For example, a reinforcement learning model that can play StarCraft 2 at an expert level won’t be able to play a game with similar mechanics at any level of competency. Even slight changes to the original game will degrade the model’s performance. OpenAI Five only managed to master 16 playable characters in Dota 2 — not the game’s over 100 characters — and non-champion players were able to find strategies to reliably beat the system in a matter of days after it was made public.

Mike Cook, an AI researcher and game designer at Queen Mary University of London, agrees that games “aren’t that special” as a benchmark for AI. What really matters about games, he says, is the role they have in society and culture. But he believes that researchers are running out of both low-hanging fruit and cultural touchstones for the non-gaming public.

“Chess and Go were obvious targets [for AI benchmarks] because of their historical importance both in computer science and in wider human culture as a game ‘clever people’ please,” Cook told VentureBeat via email. “From there, where do you go? Well, you need games that (1) have a clear benchmark you can say you’ve beaten, (2) are understood or at least vaguely known by people who are not gamers, and (3) feel meaningful to beat … Playing chess is playing chess; the computer clearly doesn’t have an ‘edge’ there because the game is played in the mind. But if we tried to get an AI to play Call of Duty [or Quake II Arena] — a game which fulfill the first two criteria — it might not feel like a meaningful win because people expect computers to have fast reactions.”

Innovation through play

Others disagree. Nvidia — which has a vested interest in gaming hardware — stands behind the idea that games remain an important area of AI research, in particular for reinforcement learning. Bryan Catanzaro, VP of applied deep learning research at Nvidia, describes games as “clearly defined sandboxes” with rules and objectives that the real world lacks.

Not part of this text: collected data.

/-- BALE_FLIP: the copy of a bale in a move is complete and the translation unit flips its entry (R294): the destination holds the
source's bytes, the source keeps a stub, and the destination holds direct requests until the drain marker. A source with 16 stubs takes no
further one (R285). -/
def execBaleFlip (c seg bale : Nat) (s : State) : Answer :=
  let t := s.tier c seg
  match s.planSegment c seg, t.moves.find? (fun m => m.bale == bale && !m.flipped) with
  | some g, some m =>
    match s.loftSlot g bale, s.frameSlot g m.frame with
    | some (lg, lo), some (fg, fo) =>
      let (a, ao, b, bo) := if m.promote then (lg, lo, fg, fo) else (fg, fo, lg, lo)
      if 16 ≤ (s.gleaner a).stubs.length then .next s
      else
      let dirty (i : Nat) : Bool := m.promote || Tbl.get false t.dirty (1024 * bale + i)
      let s1 := s.copyBale a b ao bo 0 dirty
      let s2 := (s1.updGleaner a (fun x => { x with stubs := x.stubs ++ [{ bale := ao / 65536, dest := b, destBale := bo / 65536 }] })).updGleaner
        b (fun x => { x with baleHold := x.baleHold ++ [bo / 65536] })
      let clean := t.dirty.filter (fun e => e.1 / 1024 != bale)
      let t2 : TieredSeg := { t with
        resident := Tbl.set 0 t.resident bale (if m.promote then m.frame + 1 else 0)
        order := if m.promote then t.order else t.order.erase bale
        dirty := clean
        moves := t.moves.map (fun x => if x = m then { m with flipped := true, drains := s.translated c } else x) }
      let s3 := s2.setTier c seg t2
      let s4 := { s3 with loft := if m.promote then { s3.loft with promoted := s3.loft.promoted + 1 }
                                  else { s3.loft with demoted := s3.loft.demoted + 1 } }
      .next (s4.baleDone m.cluster m.serial bale).pumpTiers
    | _, _ => .next s
  | _, _ => .next s

/-- BALE_DRAIN_MARKER: every transfer translated before the flip has completed and the source has forwarded the marker: the stub goes,
the destination releases the requests it held, and a demoted bale's frame is free (R294). -/
def execBaleDrainMarker (c seg bale : Nat) (s : State) : Answer :=
  let t := s.tier c seg
  match s.planSegment c seg, t.moves.find? (fun m => m.bale == bale && m.flipped) with
  | some g, some m =>
    if m.drains.any (fun d => (s.xferOf d.1 d.2).isSome) then .next s
    else match s.loftSlot g bale, s.frameSlot g m.frame with
    | some (lg, lo), some (fg, fo) =>
      let (a, ao, b, bo) := if m.promote then (lg, lo, fg, fo) else (fg, fo, lg, lo)
      let s1 := s.updGleaner a (fun x => { x with stubs := x.stubs.filter (fun y => y.bale != ao / 65536) })
      let mine := ((s1.gleaner b).heldBale.filter (fun r => r.target / 65536 == bo / 65536))
      let s2 := s1.updGleaner b (fun x => { x with
        baleHold := x.baleHold.erase (bo / 65536), heldBale := x.heldBale.filter (fun r => r.target / 65536 != bo / 65536) })
      let s3 := (s2.setTier c seg { s2.tier c seg with moves := t.moves.erase m }).takeHeld b mine
      .next (s3.pumpTier c seg)
    | _, _ => .next ((s.setTier c seg { t with moves := t.moves.erase m }).pumpTier c seg)
  | _, _ => .next s

/-! ### Deadlines and substitutes (R298 to R308) -/

/-- LOFT_DEADLINE: the deadline of the request in thread `t` (8 and up: channel operation `t − 8`) expires; every row read of it that has
not arrived falls back, and the rows that the thread reads from here on have no time left (R298, R300). -/
def execLoftDeadline (g t : Nat) (s : State) : Answer :=
  onGleaner g s (fun s =>
    if 8 ≤ t then .next (s.onOp g (t - 8) (fun s _ f => s.fetchExpires g f))
    else
      match Tbl.get none (s.gleaner g).threads t with
      | none => .next s
      | some th =>
        let r := th.pendingRows.foldl (fun (acc : State × List PendingRow) q =>
          let a := acc.1.fetchExpires g q.fetch
          match q.second with
          | some f =>
            let b := a.1.fetchExpires g f
            (b.1, acc.2 ++ [{ q with fetch := a.2, second := some b.2 }])
          | none => (a.1, acc.2 ++ [{ q with fetch := a.2 }])) (s, [])
        let c := r.1.combineReady g { th with pendingRows := r.2, late := true }
        .next (c.1.putThread g t c.2))

/-- The stubble row of a row read, as its bay's gleaner answers a stubble read of a request (R220, R260, R299, R305): none where it is refused or
cannot be read. -/
def State.stubbleAnswer (s : State) (r : GReq) (f : RowFetch) (ecc : Ecc) : State × Option (List Byte) :=
  let p := f.table / 4096
  match s.stubbleGleaner p (f.table % 4096) f.row with
  | none => (s, none)
  | some sg =>
    match s.bayHere sg p (f.table % 4096) f.row 2 with
    | none => (s, none)
    | some (t, _, b) =>
      let off := s.baySlot b t (f.row - b.firstRow)
      let slot := (s.gleaner sg).slotAt off t.stubSlot
      if !r.system && !s.rangeAdmits sg off t.stubSlot r.ctx false then (s.noteRefusal sg r.ctx r.tag off, none)
      else if ecc = .uncorrectable ∨ (s.gleaner sg).rangeBad off t.stubSlot ∨ t.stubCheckFails slot then
        (s.meetUnreadable sg (some r) off t.stubSlot ecc, none)
      else (if ecc = .corrected then s.updGleaner sg (fun x => x.countCorrected) else s, some slot)

/-- A row read of thread `t`, or of channel operation `t − 8`. -/
def State.onFetch (s : State) (g t n : Nat) (f : State → GReq → RowFetch → State × RowFetch) : State :=
  if 8 ≤ t then s.onOp g (t - 8) f else s.onPending g t n f

/-- STUBBLE_ROW_ARRIVE: the stubble read sent for row read `n` comes back (R299, R300, R306). -/
def execStubbleRowArrive (g t n : Nat) (ecc : Ecc) (s : State) : Answer :=
  onGleaner g s (fun s => .next (s.onFetch g t n (fun s r f =>
    if f.stubble ≠ 1 ∨ f.got.isSome then (s, f)
    else let a := s.stubbleAnswer r f ecc; a.1.fetchStubble g f a.2)))

/-- The mirror's row of an unreadable row read (R303, R305, R306): none where it cannot be read either. -/
def State.mirrorAnswer (s : State) (r : GReq) (f : RowFetch) (ecc : Ecc) : State × Option (List Byte) :=
  let p := f.table / 4096
  match s.mirrorOf p (f.table % 4096) f.bay f.row, (s.planOf p).bind (fun pl => pl.tableOf (f.table % 4096)) with
  | some (mg, b), some t =>
    let off := s.baySlot b t (f.row - b.firstRow)
    let slot := (s.gleaner mg).slotAt off t.slot
    if ecc = .uncorrectable ∨ (s.gleaner mg).rangeBad off t.slot ∨ t.checkFails slot then (s.meetUnreadable mg (some r) off t.slot ecc, none)
    else (if ecc = .corrected then s.updGleaner mg (fun x => x.countCorrected) else s, some slot)
  | _, _ => (s, none)

/-- What reading the mirror of a raw request's bad unit leaves at the mirror's gleaner (R303, R305). -/
def State.mirrorMeets (s : State) (g : Nat) (r : GReq) (ecc : Ecc) : State :=
  match ((unitsOf r.target (leNat (r.payload.take 4))).find? (fun u => (s.gleaner g).unitBad u != 0)).bind (fun u => s.mirrorAt g (64 * u)) with
  | none => s
  | some (mg, mo) =>
    if ecc = .uncorrectable ∨ (s.gleaner mg).unitBad (mo / 64) ≠ 0 then s.meetUncorrectable mg (some r) mo 64 0
    else if ecc = .corrected then s.updGleaner mg (fun x => x.countCorrected) else s
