-- ==== Sys2Proof/Machine/Dispatch.lean ====
section
/-!
DEFINITION. The dispatch: one arm for each command, each a direct call of its meaning.
-/

namespace Sys2Proof.Machine
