/-- R258 to R262, R269, R270, R278, R280, R299, R306: what reaches a gleaner beside requests: channel accesses, tags, aborts, arriving rows,
and the start and end of its threads. -/
def Obligations.GleanersCompleteAndRelease : Prop :=
  ∀ (g t n : Nat) (s : State), g < 448 →
    let x := s.gleaner g
    (∀ o, x.ops[n]? = some o → s.retrains g = false → o.fetch = none → o.req.kind = 0 → o.mirror = 0 → o.bad = false →
      exec (.channelAccessComplete g n .clean) s = .next ((s.updGleaner g (fun x => x.dropOp n)).answerOp g o.req 0 o.data)) ∧
    (∀ o, x.ops[n]? = some o → s.retrains g = false → o.fetch = none → o.req.kind ≠ 0 → o.req.kind ≠ 5 →
      exec (.channelAccessComplete g n .clean) s = .next ((s.updGleaner g (fun x => x.dropOp n)).endRequest g o.req o.status 0 o.marks)) ∧
    (∀ o f, x.ops[n]? = some o → o.fetch = some f → f.stubble = 1 → f.got = none →
      let a := s.stubbleAnswer o.req f .clean
      let b := a.1.fetchStubble g f a.2
      exec (.stubbleRowArrive g (8 + n) 0 .clean) s = .next (b.1.finishRowRead g n o b.2)) ∧
    (∀ o, x.ops[n]? = some o → o.fetch = none → o.mirror = 1 →
      exec (.mirrorReadReturn g (8 + n) 0 .clean) s = .next ((s.mirrorMeets g o.req .clean).finishRawMirror g n o)) ∧
    (∀ o f, x.ops[n]? = some o → o.fetch = some f →
      exec (.loftDeadline g (8 + n)) s = .next ((s.fetchExpires g f).1.finishRowRead g n o (s.fetchExpires g f).2)) ∧
    (∀ first count word ctx,
      let bales := (List.range count).map (fun i => first + i)
      exec (.tagWrite g first count word ctx) s = .next (s.updGleaner g (fun x => { x.writeTags bales word with
        tagChanges := x.tagChanges ++ [{ bales := bales, ctx := ctx, old := s.oldRequests g bales }] }))) ∧
    (∀ c rest, x.tagChanges = c :: rest → c.bales.any (fun b => x.busyBales.contains b) = false →
      c.old.any (fun r => x.waitingReqs.contains r) = false →
      exec (.tagWriteDrained g) s = .next ((s.updGleaner g (fun x => { x with tagChanges := rest })).send (.tagAck g c.ctx))) ∧
    (∀ ctx requester value mask cause,
      let hit := abortMatches ctx requester value mask
      let keep (rs : List GReq) : List GReq := rs.filter (fun r => !hit r || decide (16 ≤ r.kind))
      let dropped := s.updGleaner g (fun x => { x with
        queue := keep x.queue, forwardQueue := keep x.forwardQueue, waiting := keep x.waiting, held := keep x.held, heldBale := keep x.heldBale })
      let ended := (x.waitingReqs.filter (fun r => hit r && decide (r.kind < 16))).foldl (fun s r => s.endRequest g r 4 0 0) dropped
      exec (.gleanerAbort g ctx requester value mask cause) s = .next (((x.threads.foldl (fun s e =>
        match e.2 with
        | some t => if hit t.req then (s.freeThread g e.1).endRequest g t.req 4 t.sent (t.allMarks ||| t.marks) else s
        | none => s) ended).drainQueue g).send (.acknowledge (gleanerUnit g).1 (gleanerUnit g).2 cause))) ∧
    (∀ r, (x.queue.take 64).find? (fun r => r.kind == 6) = some r → (List.range 8).find? (fun t => (Tbl.get none x.threads t).isNone) = some t →
      x.holding = false → exec (.threadStart g) s =
        .next (((s.updGleaner g (fun x => { x with queue := x.queue.erase r })).putThread g t (threadOf r s.devTime)).drainQueue g)) ∧
    (∀ th, Tbl.get none x.threads t = some th → th.phase = .atEnd → th.pendingRows = [] →
      exec (.glnEndRetire g t) s = .next (((s.closeRecord g th).1.freeThread g t).endRequest g th.req 0 (s.closeRecord g th).2.sent
        (s.closeRecord g th).2.allMarks)) ∧
    (∀ th, Tbl.get none x.threads t = some th → th.phase = .running → issueLimit ≤ th.issued →
      exec (.requestOverrun g t) s = .next (s.stopThread g t th 3 0)) ∧
    (∀ th q, t < 8 → Tbl.get none x.threads t = some th → th.pendingRows[n]? = some q → q.second = none → q.fetch.arrived = false →
      s.retrains g = false →
      let a := s.fetchArrives g th.req q.fetch .clean
      let c := a.1.combineReady g { th with pendingRows := th.pendingRows.set n { q with fetch := a.2 } }
      exec (.gpoolRowArrive g t n .clean) s = .next (c.1.putThread g t c.2))
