/-! ### What is read back -/

@[simp] theorem core_setCore_same (s : State) (k : Nat) (x : CoreState) : (s.setCore k x).core k = x := Tbl.get_set_same _ _ _ _
theorem core_setCore_other (s : State) (k j : Nat) (x : CoreState) (h : j ≠ k) : (s.setCore k x).core j = s.core j := Tbl.get_set_other _ _ _ _ _ h
@[simp] theorem setCore_setCore (s : State) (k : Nat) (x y : CoreState) : (s.setCore k x).setCore k y = s.setCore k y := by simp [State.setCore]
@[simp] theorem cluster_setCluster_same (s : State) (k : Nat) (x : ClusterState) : (s.setCluster k x).cluster k = x := Tbl.get_set_same _ _ _ _
theorem cluster_setCluster_other (s : State) (k j : Nat) (x : ClusterState) (h : j ≠ k) : (s.setCluster k x).cluster j = s.cluster j := Tbl.get_set_other _ _ _ _ _ h
@[simp] theorem setCluster_setCluster (s : State) (k : Nat) (x y : ClusterState) : (s.setCluster k x).setCluster k y = s.setCluster k y := by simp [State.setCluster]
@[simp] theorem part_setPart_same (s : State) (k : Nat) (x : PartState) : (s.setPart k x).part k = x := Tbl.get_set_same _ _ _ _
theorem part_setPart_other (s : State) (k j : Nat) (x : PartState) (h : j ≠ k) : (s.setPart k x).part j = s.part j := Tbl.get_set_other _ _ _ _ _ h
@[simp] theorem setPart_setPart (s : State) (k : Nat) (x y : PartState) : (s.setPart k x).setPart k y = s.setPart k y := by simp [State.setPart]
@[simp] theorem gleaner_setGleaner_same (s : State) (k : Nat) (x : GleanerState) : (s.setGleaner k x).gleaner k = x := Tbl.get_set_same _ _ _ _
theorem gleaner_setGleaner_other (s : State) (k j : Nat) (x : GleanerState) (h : j ≠ k) : (s.setGleaner k x).gleaner j = s.gleaner j := Tbl.get_set_other _ _ _ _ _ h
@[simp] theorem setGleaner_setGleaner (s : State) (k : Nat) (x y : GleanerState) : (s.setGleaner k x).setGleaner k y = s.setGleaner k y := by simp [State.setGleaner]
@[simp] theorem core_updCore_same (s : State) (k : Nat) (f : CoreState → CoreState) : (s.updCore k f).core k = f (s.core k) := Tbl.get_set_same _ _ _ _
theorem core_updCore_other (s : State) (k j : Nat) (f : CoreState → CoreState) (h : j ≠ k) : (s.updCore k f).core j = s.core j := Tbl.get_set_other _ _ _ _ _ h
@[simp] theorem cluster_updCluster_same (s : State) (k : Nat) (f : ClusterState → ClusterState) : (s.updCluster k f).cluster k = f (s.cluster k) := Tbl.get_set_same _ _ _ _
theorem cluster_updCluster_other (s : State) (k j : Nat) (f : ClusterState → ClusterState) (h : j ≠ k) : (s.updCluster k f).cluster j = s.cluster j := Tbl.get_set_other _ _ _ _ _ h
@[simp] theorem part_updPart_same (s : State) (k : Nat) (f : PartState → PartState) : (s.updPart k f).part k = f (s.part k) := Tbl.get_set_same _ _ _ _
theorem part_updPart_other (s : State) (k j : Nat) (f : PartState → PartState) (h : j ≠ k) : (s.updPart k f).part j = s.part j := Tbl.get_set_other _ _ _ _ _ h
@[simp] theorem gleaner_updGleaner_same (s : State) (k : Nat) (f : GleanerState → GleanerState) : (s.updGleaner k f).gleaner k = f (s.gleaner k) := Tbl.get_set_same _ _ _ _
theorem gleaner_updGleaner_other (s : State) (k j : Nat) (f : GleanerState → GleanerState) (h : j ≠ k) : (s.updGleaner k f).gleaner j = s.gleaner j := Tbl.get_set_other _ _ _ _ _ h
@[simp] theorem fn_updFn_same (s : State) (k : Nat) (f : HostFn → HostFn) : (s.updFn k f).fn k = f (s.fn k) := Tbl.get_set_same _ _ _ _
theorem fn_updFn_other (s : State) (k j : Nat) (f : HostFn → HostFn) (h : j ≠ k) : (s.updFn k f).fn j = s.fn j := Tbl.get_set_other _ _ _ _ _ h
@[simp] theorem att_updAtt_same (s : State) (k : Nat) (f : Attachment → Attachment) : (s.updAtt k f).att k = f (s.att k) := Tbl.get_set_same _ _ _ _
theorem att_updAtt_other (s : State) (k j : Nat) (f : Attachment → Attachment) (h : j ≠ k) : (s.updAtt k f).att j = s.att j := Tbl.get_set_other _ _ _ _ _ h
@[simp] theorem queue_updQueue_same (s : State) (k : Nat) (f : QueueState → QueueState) : (s.updQueue k f).queue k = f (s.queue k) := Tbl.get_set_same _ _ _ _
theorem queue_updQueue_other (s : State) (k j : Nat) (f : QueueState → QueueState) (h : j ≠ k) : (s.updQueue k f).queue j = s.queue j := Tbl.get_set_other _ _ _ _ _ h
@[simp] theorem eth_updEth_same (s : State) (k : Nat) (f : EthPort → EthPort) : (s.updEth k f).eth k = f (s.eth k) := Tbl.get_set_same _ _ _ _
theorem eth_updEth_other (s : State) (k j : Nat) (f : EthPort → EthPort) (h : j ≠ k) : (s.updEth k f).eth j = s.eth j := Tbl.get_set_other _ _ _ _ _ h
@[simp] theorem peer_updPeer_same (s : State) (k : Nat) (f : PeerState → PeerState) : (s.updPeer k f).peer k = f (s.peer k) := Tbl.get_set_same _ _ _ _
theorem peer_updPeer_other (s : State) (k j : Nat) (f : PeerState → PeerState) (h : j ≠ k) : (s.updPeer k f).peer j = s.peer j := Tbl.get_set_other _ _ _ _ _ h

end Sys2Proof.Machine
end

“Teaching AI agents to navigate them helps us work towards building generally useful agents that can help us solve problems in the real world,” Catanzaro told VentureBeat via email. “Also, they’re just a lot of fun to work with.”

Microsoft, too, believes in the power of gaming as a platform for AI development, pointing to efforts like the ongoing Project Paidia. A joint intiative between Microsoft Research Cambridge and Microsoft-owned game studio Ninja Theory, Project Paida aims to drive research in reinforcement learning by enabling systems to learn to collaborate with video game players.

Game engine vendor Unity is engaged in work along a similar vein. Its ML-Agents Toolkit plugin allows AI to acquire new skills and behaviors via reinforcement learning, where the only thing it knows in any given virtual environment is what’s correct. In partnership with Google, Unity created Obstacle Tower, a video game designed to challenge a system’s ability to navigate over obstacles including puzzles, complicated layouts, and dangerous enemies.

Is DeepMind’s new reinforcement learning system a step toward general AI?

Above: DeepMind’s XLand learning environment.

Image Credit: TechTalks

Recently, Microsoft’s Project Paida turned to “designer-centered” reinforcement learning, with the goal of developing a tuneable system (e.g., a robot) that learns to behave in lifelike ways without a developer having to hardcode every natural behavior. Project Paida has also uncovered techniques for helping AI systems collaborate with each other in the multiplayer combat game Bleeding Edge.

“With projects like this, we’re showing how AI is shifting from competitive applications to being used to empower players to achieve more,” Microsoft principal researcher Sam Devlin said in an interview.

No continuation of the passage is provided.